**Stored data**:
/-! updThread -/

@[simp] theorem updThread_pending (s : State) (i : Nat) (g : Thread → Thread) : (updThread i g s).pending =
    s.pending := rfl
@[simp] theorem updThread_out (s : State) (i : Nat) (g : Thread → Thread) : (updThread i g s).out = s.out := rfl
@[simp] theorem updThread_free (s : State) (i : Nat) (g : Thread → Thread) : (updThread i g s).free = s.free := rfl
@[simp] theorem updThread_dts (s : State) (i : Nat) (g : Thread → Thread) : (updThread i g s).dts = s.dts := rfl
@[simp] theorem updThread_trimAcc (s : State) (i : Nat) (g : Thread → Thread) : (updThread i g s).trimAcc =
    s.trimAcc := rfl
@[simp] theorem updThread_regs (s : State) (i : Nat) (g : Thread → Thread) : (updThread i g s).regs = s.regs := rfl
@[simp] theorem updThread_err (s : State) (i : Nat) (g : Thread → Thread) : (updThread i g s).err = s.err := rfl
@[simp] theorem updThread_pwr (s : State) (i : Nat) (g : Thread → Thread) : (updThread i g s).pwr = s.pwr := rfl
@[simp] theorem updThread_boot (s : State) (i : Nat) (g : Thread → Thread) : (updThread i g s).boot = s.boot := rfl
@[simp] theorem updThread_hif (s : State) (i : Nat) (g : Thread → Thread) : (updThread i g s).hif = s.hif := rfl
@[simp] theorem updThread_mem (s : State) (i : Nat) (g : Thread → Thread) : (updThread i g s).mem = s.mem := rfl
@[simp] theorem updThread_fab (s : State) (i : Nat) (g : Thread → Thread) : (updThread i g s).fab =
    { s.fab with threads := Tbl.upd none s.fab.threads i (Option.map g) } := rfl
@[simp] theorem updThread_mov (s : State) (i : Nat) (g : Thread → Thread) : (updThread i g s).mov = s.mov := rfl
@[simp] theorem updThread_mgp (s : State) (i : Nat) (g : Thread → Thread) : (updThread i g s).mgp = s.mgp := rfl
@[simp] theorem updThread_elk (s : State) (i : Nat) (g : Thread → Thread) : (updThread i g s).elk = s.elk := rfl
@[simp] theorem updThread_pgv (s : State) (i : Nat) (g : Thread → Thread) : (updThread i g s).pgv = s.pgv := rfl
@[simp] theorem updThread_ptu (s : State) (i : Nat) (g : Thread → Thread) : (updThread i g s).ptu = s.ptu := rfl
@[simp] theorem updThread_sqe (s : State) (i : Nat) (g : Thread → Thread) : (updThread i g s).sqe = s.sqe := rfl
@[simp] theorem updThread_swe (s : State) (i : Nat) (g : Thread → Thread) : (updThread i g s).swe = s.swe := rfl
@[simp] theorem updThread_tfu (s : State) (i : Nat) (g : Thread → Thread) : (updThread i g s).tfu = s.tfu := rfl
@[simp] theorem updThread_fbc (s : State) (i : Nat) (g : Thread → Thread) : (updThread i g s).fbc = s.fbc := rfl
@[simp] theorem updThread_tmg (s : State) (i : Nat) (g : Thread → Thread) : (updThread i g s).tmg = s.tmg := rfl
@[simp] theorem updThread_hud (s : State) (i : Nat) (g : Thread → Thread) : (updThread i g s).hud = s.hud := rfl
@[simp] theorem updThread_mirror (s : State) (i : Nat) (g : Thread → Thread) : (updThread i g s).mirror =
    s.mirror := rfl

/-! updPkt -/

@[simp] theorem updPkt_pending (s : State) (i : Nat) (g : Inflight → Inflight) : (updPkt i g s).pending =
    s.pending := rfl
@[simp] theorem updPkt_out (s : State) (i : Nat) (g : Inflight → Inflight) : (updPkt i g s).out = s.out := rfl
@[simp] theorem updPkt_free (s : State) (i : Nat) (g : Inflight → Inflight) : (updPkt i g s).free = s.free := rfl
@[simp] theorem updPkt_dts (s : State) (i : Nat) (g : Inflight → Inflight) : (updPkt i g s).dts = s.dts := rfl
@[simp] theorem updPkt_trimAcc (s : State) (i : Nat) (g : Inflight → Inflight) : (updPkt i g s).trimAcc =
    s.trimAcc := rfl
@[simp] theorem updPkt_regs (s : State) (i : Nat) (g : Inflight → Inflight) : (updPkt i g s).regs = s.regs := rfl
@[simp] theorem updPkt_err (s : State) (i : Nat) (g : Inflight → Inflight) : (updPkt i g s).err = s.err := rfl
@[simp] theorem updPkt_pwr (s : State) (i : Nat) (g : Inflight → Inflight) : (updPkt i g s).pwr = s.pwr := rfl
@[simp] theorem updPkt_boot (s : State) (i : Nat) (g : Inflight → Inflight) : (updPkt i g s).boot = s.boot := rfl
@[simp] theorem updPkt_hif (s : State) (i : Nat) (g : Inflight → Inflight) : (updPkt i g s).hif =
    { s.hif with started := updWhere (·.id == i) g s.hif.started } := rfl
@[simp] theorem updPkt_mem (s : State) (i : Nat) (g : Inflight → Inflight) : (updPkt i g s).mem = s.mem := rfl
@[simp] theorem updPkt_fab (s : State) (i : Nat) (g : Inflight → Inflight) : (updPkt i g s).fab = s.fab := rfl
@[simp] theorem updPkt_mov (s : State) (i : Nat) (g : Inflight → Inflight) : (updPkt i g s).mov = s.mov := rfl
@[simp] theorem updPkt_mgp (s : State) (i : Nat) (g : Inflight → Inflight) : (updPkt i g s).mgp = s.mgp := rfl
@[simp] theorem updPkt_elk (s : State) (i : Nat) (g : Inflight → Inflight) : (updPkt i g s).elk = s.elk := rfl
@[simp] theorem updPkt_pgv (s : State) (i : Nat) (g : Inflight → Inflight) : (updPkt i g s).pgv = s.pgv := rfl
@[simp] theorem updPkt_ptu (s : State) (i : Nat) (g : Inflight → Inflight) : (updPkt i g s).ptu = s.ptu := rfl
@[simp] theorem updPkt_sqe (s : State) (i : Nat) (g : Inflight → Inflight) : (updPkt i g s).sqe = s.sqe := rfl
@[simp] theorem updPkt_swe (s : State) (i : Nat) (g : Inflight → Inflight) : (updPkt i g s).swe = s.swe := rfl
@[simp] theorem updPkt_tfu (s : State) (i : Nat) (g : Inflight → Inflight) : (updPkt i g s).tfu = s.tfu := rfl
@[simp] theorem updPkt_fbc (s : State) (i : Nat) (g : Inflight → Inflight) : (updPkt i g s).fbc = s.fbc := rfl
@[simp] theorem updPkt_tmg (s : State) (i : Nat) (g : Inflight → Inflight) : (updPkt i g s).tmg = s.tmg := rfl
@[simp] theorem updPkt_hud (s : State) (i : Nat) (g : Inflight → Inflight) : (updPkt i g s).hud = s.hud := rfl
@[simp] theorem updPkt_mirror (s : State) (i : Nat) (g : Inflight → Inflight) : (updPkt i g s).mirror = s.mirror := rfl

* * *

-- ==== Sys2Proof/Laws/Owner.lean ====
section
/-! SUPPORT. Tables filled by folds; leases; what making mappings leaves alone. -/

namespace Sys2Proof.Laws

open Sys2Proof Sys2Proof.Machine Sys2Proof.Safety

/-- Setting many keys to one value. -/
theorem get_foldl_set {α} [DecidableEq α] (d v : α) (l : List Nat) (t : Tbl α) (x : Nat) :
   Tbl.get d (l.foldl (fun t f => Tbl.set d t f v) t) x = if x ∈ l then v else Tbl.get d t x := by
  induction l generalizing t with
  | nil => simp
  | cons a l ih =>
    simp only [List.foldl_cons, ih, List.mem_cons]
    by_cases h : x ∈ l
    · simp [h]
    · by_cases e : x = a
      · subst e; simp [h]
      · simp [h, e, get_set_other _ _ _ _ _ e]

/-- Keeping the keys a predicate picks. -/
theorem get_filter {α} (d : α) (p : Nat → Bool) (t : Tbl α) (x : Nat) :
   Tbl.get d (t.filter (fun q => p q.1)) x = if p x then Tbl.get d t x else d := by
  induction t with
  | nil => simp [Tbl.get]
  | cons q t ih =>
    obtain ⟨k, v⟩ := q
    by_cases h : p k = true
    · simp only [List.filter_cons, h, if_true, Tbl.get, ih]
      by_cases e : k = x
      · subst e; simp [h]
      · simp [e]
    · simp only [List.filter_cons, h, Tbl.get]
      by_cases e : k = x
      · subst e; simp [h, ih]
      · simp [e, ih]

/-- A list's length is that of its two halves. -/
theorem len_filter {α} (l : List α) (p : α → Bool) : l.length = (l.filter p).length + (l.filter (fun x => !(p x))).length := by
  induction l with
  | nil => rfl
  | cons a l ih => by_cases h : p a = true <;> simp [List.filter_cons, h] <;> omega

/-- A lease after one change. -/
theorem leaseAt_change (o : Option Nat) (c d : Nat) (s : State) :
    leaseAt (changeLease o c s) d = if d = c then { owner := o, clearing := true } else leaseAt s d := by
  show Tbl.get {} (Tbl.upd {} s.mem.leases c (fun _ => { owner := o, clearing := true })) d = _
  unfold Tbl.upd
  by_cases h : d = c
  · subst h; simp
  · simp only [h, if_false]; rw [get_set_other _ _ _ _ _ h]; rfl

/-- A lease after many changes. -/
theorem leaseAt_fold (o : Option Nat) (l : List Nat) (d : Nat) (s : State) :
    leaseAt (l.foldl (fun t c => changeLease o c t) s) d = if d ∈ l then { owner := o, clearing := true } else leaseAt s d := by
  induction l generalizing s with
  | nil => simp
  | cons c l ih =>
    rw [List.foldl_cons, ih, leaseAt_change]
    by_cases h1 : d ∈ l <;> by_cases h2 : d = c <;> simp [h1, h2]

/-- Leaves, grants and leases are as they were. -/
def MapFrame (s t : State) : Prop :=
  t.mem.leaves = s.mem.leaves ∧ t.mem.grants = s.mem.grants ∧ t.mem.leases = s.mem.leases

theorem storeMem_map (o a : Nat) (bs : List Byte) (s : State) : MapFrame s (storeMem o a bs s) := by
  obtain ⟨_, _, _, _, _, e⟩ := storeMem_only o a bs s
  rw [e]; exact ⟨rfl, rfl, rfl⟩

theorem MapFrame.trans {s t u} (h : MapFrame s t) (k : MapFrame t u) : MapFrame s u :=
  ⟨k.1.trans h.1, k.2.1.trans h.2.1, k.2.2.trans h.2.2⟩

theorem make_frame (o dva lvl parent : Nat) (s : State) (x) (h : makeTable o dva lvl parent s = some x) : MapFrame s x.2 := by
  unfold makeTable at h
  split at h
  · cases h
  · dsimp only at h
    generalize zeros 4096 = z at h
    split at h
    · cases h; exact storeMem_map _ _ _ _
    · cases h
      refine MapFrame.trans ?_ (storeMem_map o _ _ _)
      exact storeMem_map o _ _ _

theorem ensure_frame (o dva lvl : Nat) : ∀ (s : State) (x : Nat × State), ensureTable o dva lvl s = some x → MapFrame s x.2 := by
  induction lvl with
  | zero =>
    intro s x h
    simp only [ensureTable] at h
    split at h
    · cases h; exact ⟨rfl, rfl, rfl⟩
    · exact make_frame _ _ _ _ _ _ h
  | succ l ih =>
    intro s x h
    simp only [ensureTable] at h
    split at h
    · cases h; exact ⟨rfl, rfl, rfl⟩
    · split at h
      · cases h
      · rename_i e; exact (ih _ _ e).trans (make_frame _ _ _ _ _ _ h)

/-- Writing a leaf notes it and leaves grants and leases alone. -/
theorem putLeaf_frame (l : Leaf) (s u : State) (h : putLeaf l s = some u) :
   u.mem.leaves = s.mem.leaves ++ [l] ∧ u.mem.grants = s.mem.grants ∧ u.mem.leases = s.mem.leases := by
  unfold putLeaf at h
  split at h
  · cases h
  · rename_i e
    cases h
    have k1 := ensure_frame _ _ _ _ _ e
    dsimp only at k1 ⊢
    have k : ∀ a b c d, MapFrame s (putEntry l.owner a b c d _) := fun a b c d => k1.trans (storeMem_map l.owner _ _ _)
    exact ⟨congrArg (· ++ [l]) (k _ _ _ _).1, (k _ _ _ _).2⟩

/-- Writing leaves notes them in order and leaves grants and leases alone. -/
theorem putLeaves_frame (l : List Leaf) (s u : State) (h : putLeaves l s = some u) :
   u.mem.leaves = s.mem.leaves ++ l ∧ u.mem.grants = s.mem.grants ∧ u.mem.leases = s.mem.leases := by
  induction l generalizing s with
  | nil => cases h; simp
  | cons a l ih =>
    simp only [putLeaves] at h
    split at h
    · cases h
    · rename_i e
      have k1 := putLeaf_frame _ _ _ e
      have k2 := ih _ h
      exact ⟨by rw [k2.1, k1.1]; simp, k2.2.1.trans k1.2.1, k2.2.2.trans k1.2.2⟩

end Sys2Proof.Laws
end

---

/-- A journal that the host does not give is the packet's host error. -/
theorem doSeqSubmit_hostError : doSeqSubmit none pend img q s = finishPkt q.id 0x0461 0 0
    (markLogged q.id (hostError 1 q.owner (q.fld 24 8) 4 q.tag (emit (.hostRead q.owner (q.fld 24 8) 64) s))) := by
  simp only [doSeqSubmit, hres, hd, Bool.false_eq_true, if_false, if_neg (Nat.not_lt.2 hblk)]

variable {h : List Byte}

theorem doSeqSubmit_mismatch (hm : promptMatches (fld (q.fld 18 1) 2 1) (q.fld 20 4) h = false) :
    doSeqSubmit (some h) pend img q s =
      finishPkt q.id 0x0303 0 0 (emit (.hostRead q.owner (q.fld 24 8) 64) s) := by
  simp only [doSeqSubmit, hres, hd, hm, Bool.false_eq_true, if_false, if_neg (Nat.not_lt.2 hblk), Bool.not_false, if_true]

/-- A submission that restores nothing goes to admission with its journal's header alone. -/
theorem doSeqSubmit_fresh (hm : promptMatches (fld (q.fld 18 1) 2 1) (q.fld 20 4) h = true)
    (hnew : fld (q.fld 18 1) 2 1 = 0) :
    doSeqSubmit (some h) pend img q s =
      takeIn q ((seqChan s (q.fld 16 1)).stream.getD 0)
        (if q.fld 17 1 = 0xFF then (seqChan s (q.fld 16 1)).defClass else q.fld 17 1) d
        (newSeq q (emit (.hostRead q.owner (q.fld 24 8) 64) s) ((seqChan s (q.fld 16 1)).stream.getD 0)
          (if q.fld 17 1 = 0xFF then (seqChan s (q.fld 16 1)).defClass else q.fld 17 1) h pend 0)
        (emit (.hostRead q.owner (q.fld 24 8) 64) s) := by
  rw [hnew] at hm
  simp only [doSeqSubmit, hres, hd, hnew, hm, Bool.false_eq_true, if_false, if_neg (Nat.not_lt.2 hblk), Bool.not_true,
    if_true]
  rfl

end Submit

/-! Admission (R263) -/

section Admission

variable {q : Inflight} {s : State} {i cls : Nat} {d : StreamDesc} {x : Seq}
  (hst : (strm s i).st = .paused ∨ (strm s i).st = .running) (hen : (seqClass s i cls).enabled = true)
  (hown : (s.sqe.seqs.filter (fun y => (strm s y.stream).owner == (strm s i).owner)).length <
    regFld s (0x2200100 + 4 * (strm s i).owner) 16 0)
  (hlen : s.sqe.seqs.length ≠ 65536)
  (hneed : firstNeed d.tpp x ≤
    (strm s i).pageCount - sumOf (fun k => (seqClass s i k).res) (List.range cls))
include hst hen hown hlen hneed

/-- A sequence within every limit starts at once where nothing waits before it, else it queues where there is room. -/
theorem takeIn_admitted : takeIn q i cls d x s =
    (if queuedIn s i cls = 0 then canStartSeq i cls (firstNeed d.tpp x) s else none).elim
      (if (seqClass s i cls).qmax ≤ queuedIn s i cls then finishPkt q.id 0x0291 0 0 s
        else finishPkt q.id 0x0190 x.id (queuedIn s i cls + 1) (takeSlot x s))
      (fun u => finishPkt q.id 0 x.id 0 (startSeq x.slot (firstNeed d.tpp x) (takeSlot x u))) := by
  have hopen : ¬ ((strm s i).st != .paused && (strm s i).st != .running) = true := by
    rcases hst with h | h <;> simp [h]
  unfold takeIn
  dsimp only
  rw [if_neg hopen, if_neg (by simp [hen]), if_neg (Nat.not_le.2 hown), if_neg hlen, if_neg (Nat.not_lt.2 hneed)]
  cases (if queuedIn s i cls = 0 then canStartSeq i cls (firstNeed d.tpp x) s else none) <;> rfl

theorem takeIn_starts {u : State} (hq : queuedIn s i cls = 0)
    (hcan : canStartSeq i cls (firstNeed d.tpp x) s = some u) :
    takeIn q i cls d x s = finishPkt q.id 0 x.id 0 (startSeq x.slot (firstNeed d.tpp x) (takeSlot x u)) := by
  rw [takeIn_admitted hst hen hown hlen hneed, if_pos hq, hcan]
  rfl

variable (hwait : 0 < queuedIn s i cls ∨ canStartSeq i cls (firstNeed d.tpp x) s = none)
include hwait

**Task objective**:
Go through the listing above and find each line containing the string "have"; copy those lines.

**Written solution**:
    have k1 := ensure_frame _ _ _ _ _ e
    have k : ∀ a b c d, MapFrame s (putEntry l.owner a b c d _) := fun a b c d => k1.trans (storeMem_map l.owner _ _ _)
      have k1 := putLeaf_frame _ _ _ e
      have k2 := ih _ h
  have hopen : ¬ ((strm s i).st != .paused && (strm s i).st != .running) = true := by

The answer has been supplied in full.